$3.5 Billion in Title 1 Grants on the Way

$3.5 Billion in Title 1 Grants on the Way

More federal funds dedicated to raising student achievement.







 

Although state education officials have been focused recently on the Race to the Top fund, they are also looking at another pool of money scheduled to come their way in early 2010: $3.5 billion in Title 1 School Improvement Grants. These grants, funded by a FY2009 appropriation of $546 million and an additional $3 billion from the American Recovery and Reinvestment Act (ARRA), will be disbursed to states in proportion to their Title 1 eligibility. School districts will then apply to their respective states for subgrants.


Speaking about the grants in late August, Education Secretary Arne Duncan said, “If we are to put an end to stubborn cycles of poverty and social failure, and put our country on track for long-term economic prosperity, we must address the needs of children who have long been ignored and marginalized in chronically low-achieving schools.”
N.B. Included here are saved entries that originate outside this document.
-- ==== Sys2Proof/Tests/Slice0.lean ====
section
/-! SUPPORT. The model's own tests. Expected values come from the spec: the encodings of spec/30_encoding.md written out bit by
bit, the vectors of 95_test_vectors.md, or a hand calculation from the rule named. The last part shows, for each statement
with hypotheses, a state and operands that meet them. -/

namespace Sys2Proof.Tests

open Sys2Proof.Machine

-- one theorem after another: each check in a thread of its own asks for more memory than the whole file needs
set_option Elab.async false

/-! ## Helpers -/

/-- The packet "start, unbounded" of 95_test_vectors.md, with its continuity counter. -/
def start (cc : BitVec 4) : Packet :=
  Packet.ofList [0x47, 0x41, 0x00, (1 : BitVec 4) ++ cc, 0x00, 0x00, 0x01, 0xE0, 0x00, 0x00, 0x80, 0x00, 0x00]

/-- A start packet of PID 0x100 without an adaptation field: counter, start code's last byte, PES-packet-length, HDL. -/
def startOf (cc : BitVec 4) (code : Byte) (lenHi lenLo hdl : Byte) : Packet :=
  Packet.ofList [0x47, 0x41, 0x00, (1 : BitVec 4) ++ cc, 0x00, 0x00, code, 0xE0, lenHi, lenLo, 0x80, 0x00, hdl]

/-- A continuation of PID 0x100, 184 zero bytes. -/
def cont (cc : BitVec 4) : Packet := Packet.ofList [0x47, 0x01, 0x00, (1 : BitVec 4) ++ cc]

/-- A packet of PID 0x100 with an adaptation field of length `l`: S and AFC in the header bytes, then `rest` behind the field. -/
def afPacket (b1 b3 l : Byte) (rest : List Byte) : Packet :=
  Packet.ofList ([0x47, b1, 0x00, b3, l] ++ List.replicate l.toNat 0 ++ rest)

/-- V8's packet: a PES of 9 bytes that ends in its start packet (95_test_vectors.md 2.4). -/
def v8 : Packet := afPacket 0x41 0x30 0xAE [0x00, 0x00, 0x01, 0xE0, 0x00, 0x03, 0x80, 0x00, 0x00]

/-- V20's elementary bytes, 00 to 0F. -/
def v20Bytes : List Byte := [0, 1, 2, 3, 4, 5, 6, 7, 8, 9, 10, 11, 12, 13, 14, 15]

/-- V20's packet: a padding-stream PES of 22 bytes that ends in its start packet. -/
def v20 : Packet := afPacket 0x41 0x30 0xA1 ([0x00, 0x00, 0x01, 0xBE, 0x00, 0x10] ++ v20Bytes)

/-- Channel 0 of the vectors: PID 0x100, enabled, both policies 0. -/
def channel : Channel := { Channel.reset with en := true, targetPid := 0x100 }

/-- A lane whose sink answers `ok` to its next three calls. -/
def laneOf (ch : Channel) : Lane := { Lane.reset with ch := ch, replies := [some .ok, some .ok, some .ok] }

/-- The same with a sink that answers `err` to its next call, `got` reaching it. -/
def failing (l : Lane) (got : List SinkItem) : Lane := { l with replies := [some (.err got)] }

/-- A machine of one channel with the smallest buffer. -/
def machine (l : Lane) : State := { State.resetWith 1 65535 with lanes := [l] }

/-- A machine of `n` channels, each like the lane. -/
def machines (n : Nat) (l : Lane) : State := { State.resetWith n 65535 with lanes := List.replicate n l }

/-- The lane after a packet. -/
def after (p : Packet) (l : Lane) : Lane :=
  match absorbLane 65535 0 p 0 l with
  | .ok l' => l'
  | .error _ => l

/-- Whether a step answered a next state. -/
def isNext (o : Host.Outcome State Fault Refusal) : Bool :=
  match o with
  | .next _ => true
  | _ => false

/-- The next state of a step, where it answered one. -/
def nextOf (o : Host.Outcome State Fault Refusal) : State :=
  match o with
  | .next s => s
  | _ => State.reset

theorem next_eq {o : Host.Outcome State Fault Refusal} (h : isNext o = true) : o = .next (nextOf o) := by
  cases o <;> first | rfl | cases h

/-- One transaction on a machine of one channel. -/
def sent (t : Txn) (l : Lane) : State := nextOf (step { machine l with hostIn := [.txn t] })

/-- One instruction on a machine of one channel. -/
def did (i : Instr) (l : Lane) : State := nextOf (exec i (machine l))

/-- A field of channel 0's lane. -/
def lane0 (s : State) : Lane := s.lanes.headD Lane.reset

/-- The channel's lane after its last packet: W3, W2 and W4 of the event, STATUS, WOFF. -/
def shows (l : Lane) : List Word :=
  match l.events.getLast? with
  | some e => [e.w3, e.w2, e.w4, l.ch.statusWord, l.ch.woff]
  | none => []

/-- Idle and enabled; the lane before a PES. -/
def idle : Lane := laneOf channel

/-- An unbounded PES with 175 bytes in ACC and counter 0. -/
def open0 : Lane := after (start 0) idle

/-- A bounded PES of 200 elementary bytes, 175 of them in ACC, counter 0 (V4's first packet). -/
def bounded0 : Lane := after (startOf 0 0x01 0x00 0xCB 0x00) idle

/-! ## Decoding: words written out from the encodings -/

theorem test_decode_commands :
    decodeCommand ⟨0b00000000000000000000000000000000, .nothing⟩ = .ok .nop ∧
    decodeCommand ⟨0b00000000000000000000000000000001, .packet (start 0).val⟩ = .ok (.absorb (start 0)) ∧
    decodeCommand ⟨0b00000000000000000001000000000010, .word 0x00010100⟩ = .ok (.wrreg 0x10 0x00010100) ∧
    decodeCommand ⟨0b00000000000000000001000100000011, .nothing⟩ = .ok (.rdreg 0x11) ∧
    decodeCommand ⟨0b00000000000000000000000011110100, .nothing⟩ = .ok (.eos 15) := by decide +kernel

theorem test_decode_reserved :
    decodeCommand ⟨0b0101, .nothing⟩ = .ok .reserved5 ∧ decodeCommand ⟨0b0110, .nothing⟩ = .ok .reserved6 ∧
    decodeCommand ⟨0b0111, .nothing⟩ = .ok .reserved7 ∧ decodeCommand ⟨0b1000, .nothing⟩ = .ok .reserved8 ∧
    decodeCommand ⟨0b1001, .nothing⟩ = .ok .reserved9 ∧ decodeCommand ⟨0b1010, .nothing⟩ = .ok .reservedA ∧
    decodeCommand ⟨0b1011, .nothing⟩ = .ok .reservedB ∧ decodeCommand ⟨0b1100, .nothing⟩ = .ok .reservedC ∧
    decodeCommand ⟨0b1101, .nothing⟩ = .ok .reservedD ∧ decodeCommand ⟨0b1110, .nothing⟩ = .ok .reservedE ∧
    decodeCommand ⟨0b1111, .nothing⟩ = .ok .reservedF := by decide +kernel

theorem test_decode_wrong_data :
    decodeCommand ⟨1, .packet (List.replicate 187 0)⟩ = .error .packetNot188 ∧
    decodeCommand ⟨1, .packet (List.replicate 189 0)⟩ = .error .packetNot188 ∧
    decodeCommand ⟨2, .nothing⟩ = .error .dataWordMissing ∧ decodeCommand ⟨0, .word 0⟩ = .error .unexpectedData := by
  decide +kernel

/-- The body of a packet whose bytes behind the TS header are zero. -/
def zeroBody : Body := ⟨List.replicate 184 0, by rfl⟩

/-- R70's fields bit by bit: sync, TEI, S, TP, PID, TSC, AFC, CC. -/
theorem test_decode_packet_classes :
    decodePacket (headerPacket 0b01000111_1_1_0_0000000000001_01_00_0011) =
      .tsAfcReserved true ⟨0x47, true, false, 1, 1, 3⟩ zeroBody ∧
    decodePacket (headerPacket 0b01000111_0_1_0_0000010001000_00_01_0000) =
      .tsPayloadStart ⟨0x47, false, false, 136, 0, 0⟩ zeroBody ∧
    decodePacket (headerPacket 0b01000111_0_0_1_1000000000000_10_01_1000) =
      .tsPayloadCont ⟨0x47, false, true, 4096, 2, 8⟩ zeroBody ∧
    decodePacket (headerPacket 0b01000111_1_0_1_0000100000000_00_10_1111) =
      .tsAfOnly false ⟨0x47, true, true, 256, 0, 15⟩ zeroBody ∧
    decodePacket (headerPacket 0b11111111_1_1_1_1111111111111_11_11_1111) =
      .tsAfPayloadStart ⟨0xFF, true, true, 8191, 3, 15⟩ zeroBody ∧
    decodePacket (headerPacket 0b01000111_0_0_0_1111111111111_11_11_1111) =
      .tsAfPayloadCont ⟨0x47, false, false, 8191, 3, 15⟩ zeroBody := by decide +kernel

/-- The start packet of the stream-id tests: bytes 00 00 01 sid 00 B2, then 178 zero bytes. -/
def sidPacket (sid : Byte) : Packet := Packet.ofList [0x47, 0x41, 0x00, 0x10, 0x00, 0x00, 0x01, sid, 0x00, 0xB2]

/-- Its operands: everything but the stream-id. -/
def sidStart : PesStart where
  ts := ⟨0x47, false, false, 0x100, 0, 0⟩
  af := none
  startCode := 1
  len := 178
  tail := List.replicate 178 0

theorem test_decode_stream_ids :
    decodeStreamId (sidPacket 0b10111100) = .ok (.sidExclBC sidStart) ∧
    decodeStreamId (sidPacket 0b10111110) = .ok (.sidExclBE sidStart) ∧
    decodeStreamId (sidPacket 0b10111111) = .ok (.sidExclBF sidStart) ∧
    decodeStreamId (sidPacket 0b11110000) = .ok (.sidExclF0 sidStart) ∧
    decodeStreamId (sidPacket 0b11110001) = .ok (.sidExclF1 sidStart) ∧
    decodeStreamId (sidPacket 0b11110010) = .ok (.sidExclF2 sidStart) ∧
    decodeStreamId (sidPacket 0b11111000) = .ok (.sidExclF8 sidStart) ∧
    decodeStreamId (sidPacket 0b11111111) = .ok (.sidExclFF sidStart) ∧
    decodeStreamId (sidPacket 0b11100000) = .ok (.sidExtended 0xE0 sidStart) := by decide +kernel

/-- A stream-id is there when six payload bytes are: adaptation-field length 177, not 178 (R74). -/
theorem test_decode_stream_id_boundary :
    decodeStreamId (afPacket 0x41 0x30 177 [0x00, 0x00, 0x01, 0xE0, 0x12, 0x34]) =
      .ok (.sidExtended 0xE0 ⟨⟨0x47, false, false, 0x100, 0, 0⟩, some (List.replicate 177 0), 1, 0x1234, []⟩) ∧
    decodeStreamId (afPacket 0x41 0x30 178 []) = .error .noStreamId ∧
    decodeStreamId (cont 0) = .error .noStreamId := by decide +kernel

/-- The table's match words, in the host's numbering. -/
theorem test_table_words :
    decodeTableWord 8 0x04 = some (.eos 0) ∧ decodeTableWord 24 0x400010 = some (.tsPayloadStart ⟨0, false, false, 0, 0, 0⟩ zeroBody) ∧
    decodeTableWord 8 0x20 = some (.tsAfOnly false ⟨0, false, false, 0, 0, 0⟩ zeroBody) ∧
    decodeTableWord 8 0xBC = some (.sidExclBC zeroPesStart) ∧
    decodeTableWord 8 0xE0 = some (.sidExtended 0xE0 zeroPesStart) := by decide +kernel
Under the proposed rules, each district receiving funding would need to demonstrate its commitment to raising student achievement by employing one of four interventions in each of its qualifying low-performing schools.


? Turnaround. The principal and at least 50 percent of the staff would be replaced, and changes would be made to the governance structure and the instructional program.


? Restart. The school would close and reopen under the management of an educational or charter management organization.


? Closure. The school would close, and students would be assigned to other schools in the district.


? Transformation. The district would initiate a sweeping change in the school that would include replacing the principal, extending learning time for students and planning time for teachers, and providing sustained support.


In order to ensure that districts carefully match schools with appropriate intervention methods, any district with nine or more qualifying schools would not be permitted to use any one method in more than half of its schools.